Before you send your message, you need to give Duncan your public key. You then use your private key to
“sign” the e-mail message. This is not quite the same as just adding a line at the end of the message as you
would do with a real signature. There is more to it than that but we won’t go into it here. Suffice it to say
that the signature is formed from your private key and the contents of the message itself. When Duncan
receives it, he checks the signature by using your public key. He then knows that only the sender with the
unique private key could have sent it i.e. yourself, provided you have not given your private key away to
anyone else. The spin-off is that he knows the message can’t have been tampered with, en route.
Again, in practice this comes down to clicking on some buttons in your e-mail program.

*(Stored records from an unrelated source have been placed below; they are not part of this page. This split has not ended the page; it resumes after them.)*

-- ==== Sys2Proof/Tests/Slice0.lean ====
section
/-! SUPPORT. Tests: the well-formedness check, every command word written out from R71 to R74, one or two single steps per
command with the expected values of 95_test_vectors.md, and for every statement with hypotheses a witness that meets them. -/

namespace Sys2Proof.Tests

open Sys2Proof.Machine Sys2Proof.Claims

/-! ### Helpers -/

/-- The parameters that 95_test_vectors.md uses. -/
def vec : Params :=
  { localAddr := 0xC0000202#32, ipId := 1#16, icmpId := 0x3039#16, tcpWindow := 0xFFFF#16, tcpFlagSyn := 0x02#8,
    pbufSize := 131072, hasTcp := true }

/-- The reset state with those parameters. -/
def start : State := { State.reset with params := vec }

/-- STATUS after a BufferRange. -/
def failed : Status := { err := some .bufferRange, sticky := true, halt := false }

def bytes (l : List Nat) : List Byte := l.map (BitVec.ofNat 8)

/-- start with bytes in PBUF and with argument registers. -/
def loaded (a : Nat) (l : List Nat) (args : Args) : State := (start.memWrite a (bytes l)).setArgs args

def argsOf (a0 a1 a2 a3 a4 a5 : Word) : Args := { a0 := a0, a1 := a1, a2 := a2, a3 := a3, a4 := a4, a5 := a5 }

def args2 (a0 a1 : Word) : Args := argsOf a0 a1 0 0 0 0

/-- What a function gives of the next state; none where there is none. -/
def seen {α : Type} (f : State → α) : Host.Outcome State Fault Refusal → Option α
  | .next t => some (f t)
  | .fault _ => none
  | .refused _ => none

/-- The command completes, in a state with this property. -/
def Runs (i : Instr) (s : State) (p : State → Prop) : Prop := ∃ t, exec i s = .next t ∧ p t

/-- The step completes, in a state with this property. -/
def Steps (s : State) (p : State → Prop) : Prop := ∃ t, step s = .next t ∧ p t

/-- The twelve bytes of the vectors of part 2.3. -/
def part23 : List Nat := [0x11, 0xaa, 0xbb, 0xcc, 0xdd, 0xee, 0x12, 0x34, 0x12, 0x34, 0x12, 0x34]

/-- The IPv4 fixture of V6. -/
def v6 : IpHeader :=
  { vihl := 0x45, tos := 0, tlen := 28, id := 1, frag := 0, ttl := 16, proto := 6, csum := 0, src := 0xC0A80001,
    dst := 0x08080808 }

/-- The 24-byte SYN of part 2.10. -/
def syn : List Nat :=
  [0x30, 0x39, 0x1f, 0x90, 0, 0, 0, 0, 0, 0, 0, 0, 0x60, 0x02, 0xff, 0xff, 0, 0, 0, 0, 0x02, 0x04, 0x05, 0xb4]

/-- start with the IP bank that BLD.IP 37, 17, 192.0.2.1 leaves, its CSUM apart. -/
def withIp : State :=
  { start with
    ip := { vihl := 0x45, tos := 0, tlen := 57, id := 1, frag := 0, ttl := 64, proto := 17, csum := 0, src := 0xC0000202,
            dst := 0xC0000201 }
    args := args2 37 0 }

/-- The TCP bank of BLD.TCP 0, 0, 0, 0, 12345:8080, 0x02 (part 2.10), in start. -/
def withSyn (a0 : Word) : State :=
  { start with
    args := args2 a0 24
    tcp :=
      { hdr := { sport := 0x3039, dport := 0x1F90, seq := 0, ack := 0, off := 0x60, flags := 0x02, win := 0xFFFF, csum := 0,
                 urg := 0 }
        optLen := 4, opt := optStore (bytes [0x02, 0x04, 0x05, 0xb4]), daddr := 0, dlen := 0 } }

/-! ### Well-formedness (R75, R78): the three TCP commands where there is no TCP unit -/

theorem test_wellFormed_refuses_encTcp : Instr.wellFormed false .encTcp = false := by decide
theorem test_wellFormed_refuses_decTcp : Instr.wellFormed false .decTcp = false := by decide
theorem test_wellFormed_refuses_bldTcp : Instr.wellFormed false .bldTcp = false := by decide
theorem test_wellFormed_accepts : Instr.wellFormed true .encTcp = true ∧ Instr.wellFormed false .udpPkt = true := by decide

/-! ### Every command word, written out from OPC[7:0], HT[11:8] and ZERO[31:12] (R71 to R74) -/

theorem test_decode_system_and_checksum :
    decode true 0b00000000000000000000_0000_00000000#32 = .ok .nop ∧
    decode true 0b00000000000000000000_0000_00010000#32 = .ok .ckClr ∧
    decode true 0b00000000000000000000_0000_00010001#32 = .ok .ckAdd ∧
    decode true 0b00000000000000000000_0000_00010010#32 = .ok .ckGet ∧
    decode true 0b00000000000000000000_0000_00010011#32 = .ok .ckSum := by decide

theorem test_decode_enc :
    decode true 0b00000000000000000000_0000_00100000#32 = .ok .encIp ∧
    decode true 0b00000000000000000000_0001_00100000#32 = .ok .encIcmp ∧
    decode true 0b00000000000000000000_0010_00100000#32 = .ok .encUdp ∧
    decode true 0b00000000000000000000_0011_00100000#32 = .ok .encPsh ∧
    decode true 0b00000000000000000000_0100_00100000#32 = .ok .encTcp := by decide

theorem test_decode_dec :
    decode true 0b00000000000000000000_0000_00100001#32 = .ok .decIp ∧
    decode true 0b00000000000000000000_0001_00100001#32 = .ok .decIcmp ∧
    decode true 0b00000000000000000000_0010_00100001#32 = .ok .decUdp ∧
    decode true 0b00000000000000000000_0011_00100001#32 = .ok .decPsh ∧
    decode true 0b00000000000000000000_0100_00100001#32 = .ok .decTcp := by decide

theorem test_decode_fin_and_bld :
    decode true 0b00000000000000000000_0000_00100010#32 = .ok .finIp ∧
    decode true 0b00000000000000000000_0001_00100010#32 = .ok .finIcmp ∧
    decode true 0b00000000000000000000_0000_00110000#32 = .ok .bldIp ∧
    decode true 0b00000000000000000000_0001_00110000#32 = .ok .bldIcmp ∧
    decode true 0b00000000000000000000_0010_00110000#32 = .ok .udpPkt ∧
    decode true 0b00000000000000000000_0011_00110000#32 = .ok .bldPsh ∧
    decode true 0b00000000000000000000_0100_00110000#32 = .ok .bldTcp := by decide

/-- Part 2.11: words that are no command. -/
theorem test_decode_refuses :
    decode true 0x00000100#32 = .error .headerTypeNotZero ∧ decode true 0x00000014#32 = .error .opcode ∧
    decode true 0x00000222#32 = .error .noFinalize ∧ decode true 0x00000322#32 = .error .noFinalize ∧
    decode true 0x00000422#32 = .error .noFinalize ∧ decode true 0x00000520#32 = .error .headerType ∧
    decode true 0x00000F30#32 = .error .headerType ∧ decode true 0x00001000#32 = .error .zeroField ∧
    decode true 0xFFFFFFFF#32 = .error .zeroField ∧ decode false 0x00000420#32 = .error .noTcpUnit := by decide

theorem test_decodeTableWord : decodeTableWord 32 0x430 = some .bldTcp ∧ decodeTableWord 32 0x530 = none := by decide

/-! ### Steps -/

/-- Part 2.11: NOP written to CMD right after reset. -/
theorem test_step_nop : seen (fun t => (t.cmd, t.status.word)) (step (State.reset.withFetchWord 32 0)) = some (0#32, 0#32) := by
  decide

/-- Part 2.11: an illegal word sets STATUS = 0x13 and reads back at CMD. -/
theorem test_step_illegal :
    seen (fun t => (t.cmd, t.status.word)) (step (start.withCommand 0x00000F30#32)) = some (0x00000F30#32, 0x13#32) := by
  decide

/-- Part 2.4: register write truncation. -/
theorem test_step_write_truncates :
    seen (fun t => t.ip.ttl) (step { start with script := [.regWrite 0x114 0x1FF] }) = some 0xFF#8 := by decide

/-- R52: OPTW1's most significant byte is OPT[4]. -/
theorem test_step_write_optw :
    seen (fun t => (t.tcp.opt[4], t.tcp.opt[7])) (step { start with script := [.regWrite 0x1D4 0x01020304] }) =
      some (0x01#8, 0x04#8) := by decide

theorem test_step_buffer_write :
    seen (fun t => t.pbufByte 5) (step { start with script := [.bufWrite 5 0xAB] }) = some 0xAB#8 := by decide

/-- Part 2.12: after reset STATUS reads 0. -/
theorem test_step_reset :
    seen (fun t => (t.status.word, t.args.a0, t.mem))
      (step (((loaded 0 [1] (args2 7 0)).setStatus failed).setScript [.reset])) = some (0#32, 0#32, []) := by decide

/-! ### The checksum's functions (parts 2.1, 2.2) -/

theorem test_add1c :
    add1c 0xFFFF 0x0001 = 0x0001#16 ∧ add1c 0xFFFF 0xFFFF = 0xFFFF#16 ∧ add1c 0xCD76 0xDDEE = 0xAB65#16 := by decide

theorem test_compute :
    compute [] = 0xFFFF#16 ∧ compute (bytes [0x01]) = 0xFEFF#16 ∧ compute (bytes [0xab, 0xcd, 0xef]) = 0x6531#16 ∧
    compute (bytes part23) = 7678#16 := by decide

/-! ### One or two steps of each command -/

theorem test_nop_clears_err :
    seen (fun t => t.status.word) (exec .nop (start.setStatus failed)) =
      some 0x10#32 := by decide

/-- Part 2.3, step 6. -/
theorem test_ckClr :
    seen (fun t => t.csu.word) (exec .ckClr { start with csu := { acc := 0xE201, odd := true, hold := 0xBB } }) =
      some 0#32 := by decide

/-- Part 2.3, step 1. -/
theorem test_ckAdd_odd :
    seen (fun t => t.csu.word) (exec .ckAdd (loaded 0 part23 (args2 0 3))) = some 0xBB0111AA#32 := by decide

/-- Part 2.3, step 16. -/
theorem test_ckAdd_no_wrap :
    seen (fun t => t.status.word) (exec .ckAdd (loaded 0 part23 (args2 0xFFFFFFFF 2))) = some 0x14#32 := by decide
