/-- The candidate instruction of group 0x2 compare, select, move (R132). -/
def candMove (w : Word64) (c : Common) : Nat → Except Reject Instr
  | 0 => do
    let p ← predOf w
    let a ← srcOf (fldA w)
    let b ← srcOf (fldB w)
    let cc ← Cond.ofCode (f3 w 0)
    return .cmp c p a b cc (bit w 3) (bit w 4)
  | 1 => do
    let d ← dstOf w
    let a ← srcOf (fldA w)
    let b ← srcOf (fldB w)
    let cc ← Cond.ofCode (f3 w 0)
    return .cmps c d a b cc (bit w 3) (bit w 4)
  | 2 => do
    let d ← dstOf w
    let a ← srcOf (fldA w)
    let b ← srcOf (fldB w)
    return .sel c d a b (f3 w 0) (bit w 3) (bit w 4)
  | 3 => do
    let d ← dstOf w
    let a ← srcOf (fldA w)
    return .mov c d a (bit w 0)
  | 4 => do
    let d ← dstOf w
    let r ← SReg.ofCode (f6 w 0)
    return .movs c d r (bit w 6)
  | 5 => do
    let a ← srcOf (fldA w)
    let r ← SReg.ofCode (f6 w 0)
    return .sets c a r (bit w 6)
  | 6 => do
    let p ← predOf w
    return .pand c p (f3 w 0) (f3 w 3) (bit w 6) (bit w 7)
  | 7 => do
    let p ← predOf w
    return .por c p (f3 w 0) (f3 w 3) (bit w 6) (bit w 7)
  | 8 => do
    let p ← predOf w
    return .pxor c p (f3 w 0) (f3 w 3) (bit w 6) (bit w 7)
  | 9 => do
    let p ← predOf w
    return .pnot c p (f3 w 0)
  | 10 => do
    let p ← predOf w
    let a ← srcOf (fldA w)
    return .pset c p a
  | 11 => do
    let d ← dstOf w
    let a ← srcOf (fldA w)
    return .pmov c d a (bit w 0)
  | _ => .error .unassigned

/-- The candidate instruction of group 0x3 FP32 (R150). -/
def candFp (w : Word64) (c : Common) : Nat → Except Reject Instr
  | 0 => do
    let d ← dstOf w
    let a ← srcOf (fldA w)
    let b ← srcOf (fldB w)
    return .fadd c d a b (fldRnd w)
  | 1 => do
    let d ← dstOf w
    let a ← srcOf (fldA w)
    let b ← srcOf (fldB w)
    return .fsub c d a b (fldRnd w)
  | 2 => do
    let d ← dstOf w
    let a ← srcOf (fldA w)
    let b ← srcOf (fldB w)
    return .fmul c d a b (fldRnd w)
  | 3 => do
    let d ← dstOf w
    let a ← srcOf (fldA w)
    let b ← srcOf (fldB w)
    let e ← srcOf (fldC w)
    return .ffma c d a b e (fldRnd w)
  | 4 => do
    let d ← dstOf w
    let a ← srcOf (fldA w)
    let b ← srcOf (fldB w)
    return .fmin c d a b (bit w 10) (fldMods w)
  | 5 => do
    let d ← dstOf w
    let a ← srcOf (fldA w)
    let b ← srcOf (fldB w)
    return .fmax c d a b (bit w 10) (fldMods w)
  | 6 => do
    let d ← dstOf w
    let a ← srcOf (fldA w)
    let b ← srcOf (fldB w)
    return .fcmp c d a b (FCond.ofCode (f3 w 6)) (bit w 10) (fldMods w)
  | 7 => do
    let d ← dstOf w
    let a ← srcOf (fldA w)
    return .fclass c d a
  | 8 => do
    let d ← dstOf w
    let a ← srcOf (fldA w)
    return .frcp c d a (bit w 10) (fldMods w)
  | 9 => do
    let d ← dstOf w
    let a ← srcOf (fldA w)
    return .frsq c d a (bit w 10) (fldMods w)
  | 10 => do
    let d ← dstOf w
    let a ← srcOf (fldA w)
    return .fsqrt c d a (fldRnd w)
  | 11 => do
    let d ← dstOf w
    let a ← srcOf (fldA w)
    let b ← srcOf (fldB w)
    return .fdiv c d a b (fldRnd w)
  | 12 => do
    let d ← dstOf w
    let a ← srcOf (fldA w)
    return .fexp2 c d a (bit w 10) (fldMods w)
  | 13 => do
    let d ← dstOf w
    let a ← srcOf (fldA w)
    return .flog2 c d a (bit w 10) (fldMods w)
  | 14 => do
    let d ← dstOf w
    let a ← srcOf (fldA w)
    return .fsin c d a (bit w 10) (fldMods w)
  | 15 => do
    let d ← dstOf w
    let a ← srcOf (fldA w)
    return .fcos c d a (bit w 10) (fldMods w)
  | 16 => do
    let d ← dstOf w
    let a ← srcOf (fldA w)
    return .ftanh c d a (bit w 10) (fldMods w)
  | 17 => do
    let d ← dstOf w
    let a ← srcOf (fldA w)
    let b ← srcOf (fldB w)
    return .fscale c d a b (fldRnd w)
  | 18 => do
    let d ← dstOf w
    let a ← srcOf (fldA w)
    return .ffrac c d a (bit w 10) (fldMods w)
  | 19 => do
    let d ← dstOf w
    let a ← srcOf (fldA w)
    return .frnd c d a (fldRnd w)
  | _ => .error .unassigned

/-- The candidate instruction of group 0x4 packed (R155). -/
def candPacked (w : Word64) (c : Common) : Nat → Except Reject Instr
  | 0 => do
    let d ← dstOf w
    let a ← srcOf (fldA w)
    let b ← srcOf (fldB w)
    return .hadd2 c d a b (bit w 8) (fldRnd w)
  | 1 => do
    let d ← dstOf w
    let a ← srcOf (fldA w)
    let b ← srcOf (fldB w)
    return .hmul2 c d a b (bit w 8) (fldRnd w)
  | 2 => do
    let d ← dstOf w
    let a ← srcOf (fldA w)
    let b ← srcOf (fldB w)
    let e ← srcOf (fldC w)
    return .hfma2 c d a b e (bit w 8) (fldRnd w)
  | 3 => do
    let d ← dstOf w
    let a ← srcOf (fldA w)
    let b ← srcOf (fldB w)
    return .hmin2 c d a b (bit w 8) (bit w 10) (fldMods w)
  | 4 => do
    let d ← dstOf w
    let a ← srcOf (fldA w)
    let b ← srcOf (fldB w)
    return .hmax2 c d a b (bit w 8) (bit w 10) (fldMods w)
  | 5 => do
    let d ← dstOf w
    let a ← srcOf (fldA w)
    let b ← srcOf (fldB w)
    let e ← srcOf (fldC w)
    return .hdot2 c d a b e (bit w 8) (fldRnd w)
  | _ => .error .unassigned

/-- The candidate instruction of group 0x5 convert (R157 to R160). -/
def candConvert (w : Word64) (c : Common) : Nat → Except Reject Instr
  | 0 => do
    let d ← dstOf w
    let a ← srcOf (fldA w)
    let dst ← CvtTy.ofCode (f4 w 0)
    let src ← CvtTy.ofCode (f4 w 4)
    return .cvt c d a dst src (fldRm w) (bit w 10) (bit w 9)
  | 1 => do
    let d ← dstOf w
    let a ← srcOf (fldA w)
    let b ← srcOf (fldB w)
    return .pack2 c d a b (Half.ofCode (f2 w 0)) (bit w 2) (fldRm w) (bit w 10) (bit w 9)
  | 2 => do
    let d ← dstOf w
    let a ← srcOf (fldA w)
    return .split2 c d a (Half.ofCode (f2 w 0)) (bit w 10)
  | 3 => do
    let d ← dstOf w
    let a ← srcOf (fldA w)
    let b ← srcOf (fldB w)
    return .pack4 c d a b (bit w 0) (bit w 1) (bit w 9)
  | 4 => do
    let d ← dstOf w
    let a ← srcOf (fldA w)
    return .split4 c d a (bit w 0) (bit w 1)
  | _ => .error .unassigned

/-- The candidate instruction of group 0x6 control (R135). -/
def candControl (w : Word64) (c : Common) : Nat → Except Reject Instr
  | 0 => .ok (.bra c (fldOff31 w))
  | 1 => do
    let a ← srcOf (fldA w)
    return .jmpi c a
  | 2 => do
    let link ← gOf w
    return .call c link (fldOff31 w)
  | 3 => do
    let link ← gOf w
    let a ← srcOf (fldA w)
    return .calli c link a
  | 4 => do
    let a ← srcOf (fldA w)
    return .ret c a
  | 5 => do
    let frame ← optRegOf w
    let a ← srcOf (fldA w)
    return .relcall c frame a
  | 6 => .ok (.tjoin c)
  | 7 => .ok (.tend c)
  | 8 => .ok (.exit c)
  | 9 => .ok (.nop c)
  | 10 => .ok (.yieldI c)
  | 11 => .ok (.progress c)
  | _ => .error .unassigned

/-- The candidate instruction of group 0x7 cell and grid (R108, R110, R125, R146). -/
def candCell (w : Word64) (c : Common) : Nat → Except Reject Instr
  | 0 => .ok (.step c (f8 w 0))
  | 1 => do
    let d ← dstOf w
    let a ← srcOf (fldA w)
    return .migrate c d a
  | 2 => do
    let a ← srcOf (fldA w)
    return .dqpush c a
  | 3 => do
    let d ← dstOf w
    return .dqpop c d
  | 4 => .ok (.park c)
  | _ => .error .unassigned

/-- The candidate instruction of group 0x8 memory (R184). -/
def candMem (w : Word64) (c : Common) : Nat → Except Reject Instr
  | 0 => do
    let d ← dstOf w
    let m ← memOf w
    return .ld c d m
  | 1 => do
    let d ← dstOf w
    let m ← memOf w
    return .st c d m
  | 2 => do
    let d ← dstOf w
    let fm ← Fmt.ofCode (fldView w)
    let m ← memRawOf w
    return .ldx c d fm m
  | 3 => do
    let d ← dstOf w
    let fm ← Fmt.ofCode (fldView w)
    let m ← memRawOf w
    return .stx c d fm m
  | 4 => do
    let m ← memOf w
    return .pref c m
  | 5 => do
    let base ← gOf w
    return .vset c base (fldView w)
  | 6 => do
    let base ← gOf w
    return .vget c base (fldView w)
  | 7 => do
    let entry ← gOf w
    let m ← memOf w
    return .vld c entry m
  | _ => .error .unassigned

/-- The candidate instruction of group 0x9 atomics, keeper (R184). -/
def candAtomic (w : Word64) (c : Common) : Nat → Except Reject Instr
  | 0 => do
    let r ← gOf w
    let fn ← AtomFn.ofCode (f4 w 12)
    let m ← mem12Of w
    return .atom c r fn m
  | 1 => do
    let r ← gOf w
    let fn ← AtomFn.ofCode (f4 w 12)
    let m ← mem12Of w
    return .atomr c r fn m
  | 2 => do
    let r ← gOf w
    let m ← mem12Of w
    return .cas c r m
  | 3 => do
    let r ← gOf w
    let m ← mem12Of w
    return .kcas2 c r (f4 w 12) m
  | 4 => do
    let r ← gOf w
    let m ← mem12Of w
    return .kenq c r m
  | 5 => do
    let r ← gOf w
    let m ← mem12Of w
    return .kdeq c r m
  | 6 => do
    let r ← gOf w
    let m ← mem12Of w
    return .kchase c r (f4 w 12) m
  | 7 => do
    let r ← gOf w
    let m ← mem12Of w
    return .kchunk c r m
  | _ => .error .unassigned
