-- ==== Sys2Proof/Machine/Memory.lean ====
section
/-!
DEFINITION. The memory group 0x8 (R189 to R192) and what every Format M access shares: the checks of R172, held and routed faults
and the operand log (R181 to R183, R275), tokens (R185), and the steps at which loads, stores and prefetches are done.
-/
namespace Sys2Proof.Machine

/-! ## An access at issue -/

/-- The highest hold top among the live tails that the member's frame join waits for, 0 where it waits for none (R143). -/
def frameBound (s : State) (m : Member) : Nat :=
  ((m.joinTails.filterMap (memberAt s)).filter isLive).foldl (fun n t => max n t.holdTop.toNat) 0

/-- An access of the issuing member before its address is known. -/
def draftAccess (s : State) (k : Cur) (m : Member) (kind : AccKind) (ord : Order) (scope : MScope) (pol : Policy) (tok : Nat) :
    Access :=
  { kind := kind, member := k.member, launch := m.launch, core := m.core, seq := m.seq, word := k.word, addr := 0,
    tgt := .loc 0, size := 1, fmt := .n8, data := 0, data2 := 0, bytes := [], dest := .none, attr := .strong,
    acq := ord == .acq || ord == .ar, rel := ord == .rel || ord == .ar, scope := scope, pol := pol,
    relSet := if ord == .rel || ord == .ar
      then ((fenceSet s k.member scope).filter fun e => !e.2.kind.isIo).map (·.1) else [],
    tok := tok, pc := k.h, slot := k.slot, phase := .issued, value := 0, value2 := 0, hops := 0, param := 0, stamp := [],
    heldCause := 0, bad := none,
    descs := ((ctxAt s m.launch m.core).map (·.desc)).getD (Vector.replicate 6 0), frame := frameBound s m }

/-- The access of a Format M instruction. -/
def draftM (s : State) (k : Cur) (m : Member) (kind : AccKind) (o : MemOp) : Access :=
  draftAccess s k m kind o.order o.scope o.pol o.tok.toNat

/-- The issue group waits at this slot with a bubble (R185, R207). -/
def holdGroup (s : State) : State :=
  { s with sched := { s.sched with cur := s.sched.cur.map fun k => { k with hold := true } } }

/-- Accesses of a member that are held behind a replay or a fence (R183, R259). -/
def heldCount (s : State) (id : Nat) (m : Member) : Nat := ((ownAccs s id).filter fun e => isHeldBehind s m e.2).length

/-- Accesses of one instruction enter; the token counts it once (R185). -/
def enterAccs (s : State) (k : Cur) (tok : Nat) (l : List (Nat × Access)) : State :=
  let s1 := tokInc { s with accs := l.foldl (fun t e => tabPut t e.1 e.2) s.accs } k.member tok
  let s2 := updMember s1 k.member fun m => { m with seq := m.seq + 1 }
  match l with
  | [e] => if e.2.kind == .swait then leaveGroup s2 k.member k.slot (.swait e.1) else s2
  | _ => s2

/-- A releasing access that takes no sequence carries no vector, and a peer reads none: it waits for what its context may have observed
(R256, R257). -/
def Access.withNeed (s : State) (m : Member) (a : Access) : Access :=
  if a.rel && (!a.sequencedKind || a.scope == .pod) then { a with need := releaseNeed s m a.scope } else a

/-- The accesses of an instruction that passed every check issue (R183, R185): a count at its limit holds the group; a member
that already holds 8 accesses behind a replay or fence waits. -/
def issueAccs (s : State) (k : Cur) (l : List Access) : State :=
  match memberAt s k.member, l with
  | some m, a :: _ =>
    if tokCount m a.tok ≥ Config.tokenMax then holdGroup s
    else if l.any (isHeldBehind s m) && heldCount s k.member m ≥ 8 then leaveGroup s k.member k.slot .behindFull
    else
      let r := l.foldl (fun (p : State × List (Nat × Access)) x => let (n, t) := freshId p.1; (t, p.2 ++ [(n, x.withNeed s m)])) (s, [])
      enterAccs r.1 k a.tok r.2
  | _, _ => s

def issueAcc (s : State) (k : Cur) (a : Access) : State := issueAccs s k [a]

/-- The operand-log entry of an access (R181). -/
def logEntryOf (s : State) (m : Member) (acc : Nat) (a : Access) (detail : Nat) : LogEntry :=
  { acc := acc, member := a.member, word := a.word, addr := a.addr, data := a.data, data2 := a.data2,
    pc := BitVec.ofNat 32 a.pc, slot := a.slot, token := a.tok, cause := a.heldCause, who := whoOf s m,
    time := recTime s a.core, waiting := true, disposed := none, detail := detail }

To summarise, you encrypt your message with Duncan’s public key and sign your message with your private
key. Before you embark on this, though, you must get hold of Duncan’s public key and he must get hold of
yours. And before even this can be done, both you and Duncan (and anyone else with whom you wish to
exchange information) must arm yourself with a public-private key pair.
PGP
One piece of software that implements PKI is PGP, which stands for Pretty Good Privacy. It supports Eudora as
one of the e-mail programs that can use keys. And you can use it to generate a public-private key pair for
yourself.
With PGP, you can digitally sign your email: Automatically, PGP will calculate a complex mathematical value
(called a hash) based on the exact content of your email message, and will then encrypt that value to your
private key. The recipient of your email will use their PGP software to automatically make the same calculation
- if the calculations match (the recipient's software automatically will use your public key to decrypt your
encrypted hash), that is proof that the message has not been altered in any way (no spaces or letters have been
added, deleted, changed, etc.). And since only you have the private key that encrypted the hash value that was
now decrypted with your public key, this is proof that only you could have made the digital signature. So when
PGP says that the signature is good, that proves that the message is both unaltered, and that the message does in
fact come from the person it claims to.